/-- `mbar.wait` completes with what its row says. -/
theorem completes_mbarWait {g : Guard} {a b : Src} {r : WordRow} (row : barrierRow (.mbarWait g a b) = some r)
    {s : State} {w : Nat} {l : List Nat} (issues : Issues s (r.info s) w l) : CompletesAt (.mbarWait g a b) r s w l := by
  have out := mbarWait_out row s w l
  cases row
  refine completes_at issues ((exec_mbarWait g a b s).trans (execMbarWait_eq_runWord g a b s)) (fun _ able => ?_)
    (fun acting t => ?_)
  · refine ⟨((actingIn s g l).filter (mbarWaits s (teamOfWarp s w) a b)).map fun t => (t, mbarWaitEff s a b t), ?_,
      fun t ht => ?_⟩
    · refine (if_resolved (fun t acts => (able t acts).1) _ _).trans ?_
      dsimp only
      rw [foldl_mbarWaitLane _ [] fun t acts => (able t acts).2, List.nil_append]
    · rw [out]
      exact effOf_acting_filter _ ht
  · rw [out]
    split_ifs <;> exact fun _ h => nomatch h

/-- Settles O17: arrivals and `bar.wait` act in each thread by itself; an mbar word's threads update objects one after another, and
no update takes away the object that a later thread names, so that where every thread names one before the word, none faults. -/
theorem barrierWords : Obligations.BarrierWords := by
  intro i r h s w l issues
  unfold barrierRow at h
  split at h
  · cases h; exact completes_arrive (exec_barArrive _ _) issues
  · cases h; exact completes_arrive (exec_barSync _ _) issues
  · cases h; exact completes_arrive (exec_barSwap _) issues
  · cases h
    refine completes_threads (exec_barWait _ _) (fun _ _ _ _ => rfl) (fun _ _ _ _ _ => rfl) (fun s t => ?_) s w l issues
    dsimp only
    split_ifs <;> exact fun _ h => nomatch h
  · cases h
    exact completes_mbar (exec_mbarInit _ _ _) (fun _ _ _ ok => if_neg (quorum_ne_zero ok)) issues
  · cases h
    exact completes_mbar (exec_mbarArrive _ _ _ _) (fun _ _ _ _ => rfl) issues
  · cases h
    exact completes_mbar (exec_mbarExpect _ _ _) (fun _ _ _ _ => rfl) issues
  · exact completes_mbarWait h issues
  · cases h

end Sys2Proof.Machine
end

section
/-! What a decoded field says of its bits: the field codecs read the other way (R82 to R92). -/
namespace Sys2Proof
-- One declaration at a time: each more thread of the compiler takes a stack out of the same memory.
set_option Elab.async false

/-! ### What a decoded field says of its bits -/

theorem decGuard_eq_some {gn : BitVec 1} {gp : BitVec 3} {g : Guard} : decGuard gn gp = some g ↔ gn = g.gn ∧ gp = g.gp := by
  refine ⟨?_, fun ⟨h1, h2⟩ => h1 ▸ h2 ▸ decGuard_enc g⟩
  revert gn gp g
  decide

**Exercise details:** Send back the lines of the records word for word, from the very first through the line containing "b) = some r)".

**Result for this task:**
/-- `mbar.wait` completes with what its row says. -/
theorem completes_mbarWait {g : Guard} {a b : Src} {r : WordRow} (row : barrierRow (.mbarWait g a b) = some r)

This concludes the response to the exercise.